** EXTRACTED RECORDS follows **

-- ==== Sys2Proof/Machine/Flags.lean ====
section
/-! DEFINITION. FP64 and FP32 arithmetic with its flags (R100 to R106), MX elements, blocks and casts (R107 to R116),
integer element arithmetic, and the canonical fold (R248). Values are bit patterns; a flag set is a number with the bits
of TILE_FPFLAGS (Table 4.8). -/
namespace Sys2Proof.Machine

def fNV : Nat := 1
def fDZ : Nat := 2
def fOF : Nat := 4
def fUF : Nat := 8
def fNX : Nat := 16
def fCastSat : Nat := 0x100
def fCastNan : Nat := 0x200
def fCastClamp : Nat := 0x400
def fMxNanIn : Nat := 0x800
def fMxTrunc : Nat := 0x1000

/-- An IEEE format: exponent and fraction bits (Table 4.2). -/
structure FFmt where
  eb : Nat
  mb : Nat
  deriving DecidableEq, Repr

def f64 : FFmt := ⟨11, 52⟩
def f32 : FFmt := ⟨8, 23⟩

def FFmt.bias (f : FFmt) : Nat := 2 ^ (f.eb - 1) - 1
def FFmt.signBit (f : FFmt) : Nat := 2 ^ (f.eb + f.mb)
def FFmt.bytes (f : FFmt) : Nat := (f.eb + f.mb + 1) / 8
def FFmt.inf (f : FFmt) : Nat := (2 ^ f.eb - 1) * 2 ^ f.mb
def FFmt.quiet (f : FFmt) : Nat := 2 ^ (f.mb - 1)
def FFmt.dflt (f : FFmt) : Nat := f.inf + f.quiet

/-- A value: NaN (signalling or not), infinity, or (-1)^neg m 2^e. -/
inductive FVal where
  | nan (sig : Bool)
  | inf (neg : Bool)
  | fin (neg : Bool) (m : Nat) (e : Int)
  deriving DecidableEq, Repr

def FFmt.neg (f : FFmt) (b : Nat) : Bool := b.testBit (f.eb + f.mb)
def FFmt.isNan (f : FFmt) (b : Nat) : Bool := decide (f.inf < b % f.signBit)
def FFmt.isSnan (f : FFmt) (b : Nat) : Bool := f.isNan b && !b.testBit (f.mb - 1)
def FFmt.isInf (f : FFmt) (b : Nat) : Bool := decide (b % f.signBit = f.inf)
def FFmt.isZero (f : FFmt) (b : Nat) : Bool := decide (b % f.signBit = 0)

/-- R100. -/
def FFmt.unpack (f : FFmt) (b : Nat) : FVal :=
  let e := b / 2 ^ f.mb % 2 ^ f.eb
  let m := b % 2 ^ f.mb
  if f.isNan b then .nan (f.isSnan b)
  else if f.isInf b then .inf (f.neg b)
  else if e = 0 then .fin (f.neg b) m (1 - (f.bias + f.mb : Nat))
  else .fin (f.neg b) (m + 2 ^ f.mb) ((e : Int) - (f.bias + f.mb : Nat))

def FFmt.sgn (f : FFmt) (neg : Bool) (b : Nat) : Nat := if neg then f.signBit + b else b

def isqrt (m : Nat) : Nat → Nat → Nat
  | 0, r => r
  | i + 1, r => isqrt m i (if (r + 2 ^ i) * (r + 2 ^ i) ≤ m then r + 2 ^ i else r)

def bitLen (m : Nat) : Nat := if m = 0 then 0 else Nat.log2 m + 1

/-- Does rounding raise the magnitude (Table 4.3)? `rem` of `2^sh` was cut off, and `sticky` says that more was. Mode 4, ties
away from zero, is a service core's frm alone (R442). -/
def roundsUp (rm : Nat) (neg : Bool) (odd : Bool) (rem sh : Nat) (sticky : Bool) : Bool :=
  let inexact : Bool := rem != 0 || sticky
  if rm = 0 then decide (2 ^ sh < 2 * rem) || (decide (2 * rem = 2 ^ sh) && (sticky || odd))
  else if rm = 1 then false
  else if rm = 2 then inexact && !neg
  else if rm = 3 then inexact && neg
  else decide (2 ^ sh ≤ 2 * rem)

/-- `m 2^e` cut to a multiple of `2^q` and rounded; whether it is inexact. -/
def roundAt (rm : Nat) (neg : Bool) (m : Nat) (e q : Int) (sticky : Bool) : Nat × Bool :=
  if q ≤ e then (m * 2 ^ (e - q).toNat, sticky)
  else
    let sh := (q - e).toNat
    let k := m / 2 ^ sh
    let rem := m % 2 ^ sh
    (k + (if roundsUp rm neg (k % 2 == 1) rem sh sticky then 1 else 0), rem != 0 || sticky)

/-- The non-zero magnitude `m 2^e` (a bit more when `sticky`), rounded once into the format, with flags (R103, R105). -/
def FFmt.round (f : FFmt) (rm : Nat) (neg : Bool) (m : Nat) (e : Int) (sticky : Bool) : Nat × Nat :=
  let top : Int := e + (bitLen m : Int)
  let lsb : Int := 1 - (f.bias + f.mb : Nat)
  let qn : Int := top - (f.mb + 1 : Nat)
  let q : Int := if qn < lsb then lsb else qn
  let (k, nx) := roundAt rm neg m e q sticky
  let (k, q) := if k = 2 ^ (f.mb + 1) then (2 ^ f.mb, q + 1) else (k, q)
  let (kn, _) := roundAt rm neg m e qn sticky
  let tiny : Bool := decide (qn < lsb) && !(decide (kn = 2 ^ (f.mb + 1)) && decide (qn + 1 = lsb))
  let be : Int := q + (f.bias + f.mb : Nat)
  if 2 ^ f.mb ≤ k ∧ (2 ^ f.eb - 1 : Nat) ≤ be then
    let toInf : Bool := rm == 0 || rm == 4 || (rm == 2 && !neg) || (rm == 3 && neg)
    (f.sgn neg (if toInf then f.inf else f.inf - 1), fOF + fNX)
  else
    let b := if k < 2 ^ f.mb then k else be.toNat * 2 ^ f.mb + (k - 2 ^ f.mb)
    (f.sgn neg b, (if nx then fNX else 0) + (if nx && tiny then fUF else 0))

/-- The first NaN operand, quieted, and NV for a signalling one (R104); none when no operand is a NaN. -/
def FFmt.nanOf (f : FFmt) (xs : List Nat) : Option (Nat × Nat) :=
  match xs.find? f.isNan with
  | none => none
  | some b => some (if b.testBit (f.mb - 1) then b else b + f.quiet, if xs.any f.isSnan then fNV else 0)

/-- The exact sum of two finite values, rounded once (R101, R103). -/
def FFmt.sum (f : FFmt) (rm : Nat) (n1 : Bool) (m1 : Nat) (e1 : Int) (n2 : Bool) (m2 : Nat) (e2 : Int) : Nat × Nat :=
  let e : Int := if e1 ≤ e2 then e1 else e2
  let a : Int := (if n1 then -1 else 1) * (m1 * 2 ^ (e1 - e).toNat : Nat)
  let b : Int := (if n2 then -1 else 1) * (m2 * 2 ^ (e2 - e).toNat : Nat)
  let v := a + b
  if v = 0 then
    (f.sgn (if n1 = n2 then n1 else rm == 3) 0, 0)
  else f.round rm (decide (v < 0)) v.natAbs e false

/-- Exact zeros kept apart from `m 2^e` with `m = 0`, whose exponent is of no account. -/
def zeroExp (m : Nat) (e other : Int) : Int := if m = 0 then other else e

/-- a × b + c, rounded once; `negate` gives fma(-a, b, c), where a NaN keeps its stored sign (R104). -/
def FFmt.fma (f : FFmt) (rm : Nat) (negate : Bool) (a b c : Nat) : Nat × Nat :=
  let badMul : Bool := (f.isInf a && f.isZero b) || (f.isZero a && f.isInf b)
  match f.nanOf [a, b, c] with
  | some (v, fl) => (v, if badMul then fNV else fl)
  | none =>
    match f.unpack a, f.unpack b, f.unpack c with
    | .fin na ma ea, .fin nb mb eb, .fin nc mc ec =>
      let np := (na != negate) != nb
      let mp := ma * mb
      f.sum rm np mp (zeroExp mp (ea + eb) ec) nc mc (zeroExp mc ec (ea + eb))
    | .fin _ _ _, .fin _ _ _, .inf nc => (f.sgn nc f.inf, 0)
    | _, _, vc =>
      let np := (f.neg a != negate) != f.neg b
      if badMul then (f.dflt, fNV)
      else match vc with
        | .inf nc => if np = nc then (f.sgn np f.inf, 0) else (f.dflt, fNV)
        | _ => (f.sgn np f.inf, 0)

def FFmt.add (f : FFmt) (rm a b : Nat) : Nat × Nat :=
  match f.nanOf [a, b] with
  | some r => r
  | none =>
    match f.unpack a, f.unpack b with
    | .fin na ma ea, .fin nb mb eb => f.sum rm na ma (zeroExp ma ea eb) nb mb (zeroExp mb eb ea)
    | .inf na, .inf nb => if na = nb then (a, 0) else (f.dflt, fNV)
    | .inf _, _ => (a, 0)
    | _, _ => (b, 0)

/-- a - b: a NaN operand keeps its sign (R104). -/
def FFmt.sub (f : FFmt) (rm a b : Nat) : Nat × Nat :=
  f.add rm a (if f.isNan b then b else b ^^^ f.signBit)

def FFmt.mul (f : FFmt) (rm a b : Nat) : Nat × Nat :=
  match f.nanOf [a, b] with
  | some r => r
  | none =>
    let n := f.neg a != f.neg b
    match f.unpack a, f.unpack b with
    | .fin _ ma ea, .fin _ mb eb =>
      if ma * mb = 0 then (f.sgn n 0, 0) else f.round rm n (ma * mb) (ea + eb) false
    | _, _ => if f.isZero a || f.isZero b then (f.dflt, fNV) else (f.sgn n f.inf, 0)

def FFmt.div (f : FFmt) (rm a b : Nat) : Nat × Nat :=
  match f.nanOf [a, b] with
  | some r => r
  | none =>
    let n := f.neg a != f.neg b
    match f.unpack a, f.unpack b with
    | .fin _ ma ea, .fin _ mb eb =>
      if mb = 0 then (if ma = 0 then (f.dflt, fNV) else (f.sgn n f.inf, fDZ))
      else if ma = 0 then (f.sgn n 0, 0)
      else
        let sh := 2 * f.mb + 6
        let v := ma * 2 ^ sh
        f.round rm n (v / mb) (ea - eb - (sh : Int)) (v % mb != 0)
    | .inf _, .inf _ => (f.dflt, fNV)
    | .inf _, _ => (f.sgn n f.inf, 0)
    | _, _ => (f.sgn n 0, 0)

def FFmt.sqrt (f : FFmt) (rm a : Nat) : Nat × Nat :=
  match f.nanOf [a] with
  | some r => r
  | none =>
    match f.unpack a with
    | .fin n m e =>
      if m = 0 then (a, 0)
      else if n then (f.dflt, fNV)
      else
        let sh := 2 * f.mb + 6 + (if (e - (2 * f.mb + 6 : Nat)) % 2 = 0 then 0 else 1)
        let v := m * 2 ^ sh
        let r := isqrt v (bitLen v / 2 + 1) 0
        f.round rm false r ((e - (sh : Int)) / 2) (r * r != v)
    | .inf n => if n then (f.dflt, fNV) else (a, 0)
    | .nan _ => (f.dflt, fNV)

/-- 1/√x rounded once (R101). -/
def FFmt.rsqrt (f : FFmt) (rm a : Nat) : Nat × Nat :=
  match f.nanOf [a] with
  | some r => r
  | none =>
    match f.unpack a with
    | .fin n m e =>
      if m = 0 then (f.sgn n f.inf, fDZ)
      else if n then (f.dflt, fNV)
      else
        let m2 := if e % 2 = 0 then m else 2 * m
        let e2 : Int := if e % 2 = 0 then e else e - 1
        let sh := 2 * f.mb + 10
        let r := isqrt (2 ^ (2 * sh) / m2) (sh + 1) 0
        f.round rm false r (-(e2 / 2) - (sh : Int)) (r * r * m2 != 2 ^ (2 * sh))
    | .inf n => if n then (f.dflt, fNV) else (0, 0)
    | .nan _ => (f.dflt, fNV)

/-- Order of two values that are no NaN; zeros are equal. -/
def FFmt.key (f : FFmt) (b : Nat) : Int := if f.neg b then -((b % f.signBit : Nat) : Int) else (b % f.signBit : Nat)

/-- minimum and maximum (R101). -/
def FFmt.minmax (f : FFmt) (mx : Bool) (a b : Nat) : Nat × Nat :=
  match f.nanOf [a, b] with
  | some r => r
  | none =>
    let ka := f.key a
    let kb := f.key b
    let aFirst : Bool := decide (ka < kb) || (decide (ka = kb) && f.neg a)
    (if aFirst != mx then a else b, 0)

/-- Quiet comparison (R101): 0 EQ, 1 LT, 2 LE, 3 UNORD. -/
def FFmt.cmp (f : FFmt) (op a b : Nat) : Bool × Nat :=
  let un : Bool := f.isNan a || f.isNan b
  let fl := if f.isSnan a || f.isSnan b then fNV else 0
  (if un then op == 3
   else if op = 0 then f.key a == f.key b
   else if op = 1 then decide (f.key a < f.key b)
   else if op = 2 then decide (f.key a ≤ f.key b)
   else false, fl)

** End of EXTRACTED RECORDS **

The range runs from the line with "def FFmt.nanOf (f" up to and including the line with "(R101, R103). -/" in the listing above; please write out exactly those lines and nothing more.

def FFmt.nanOf (f : FFmt) (xs : List Nat) : Option (Nat × Nat) :=
  match xs.find? f.isNan with
  | none => none
  | some b => some (if b.testBit (f.mb - 1) then b else b + f.quiet, if xs.any f.isSnan then fNV else 0)

/-- The exact sum of two finite values, rounded once (R101, R103). -/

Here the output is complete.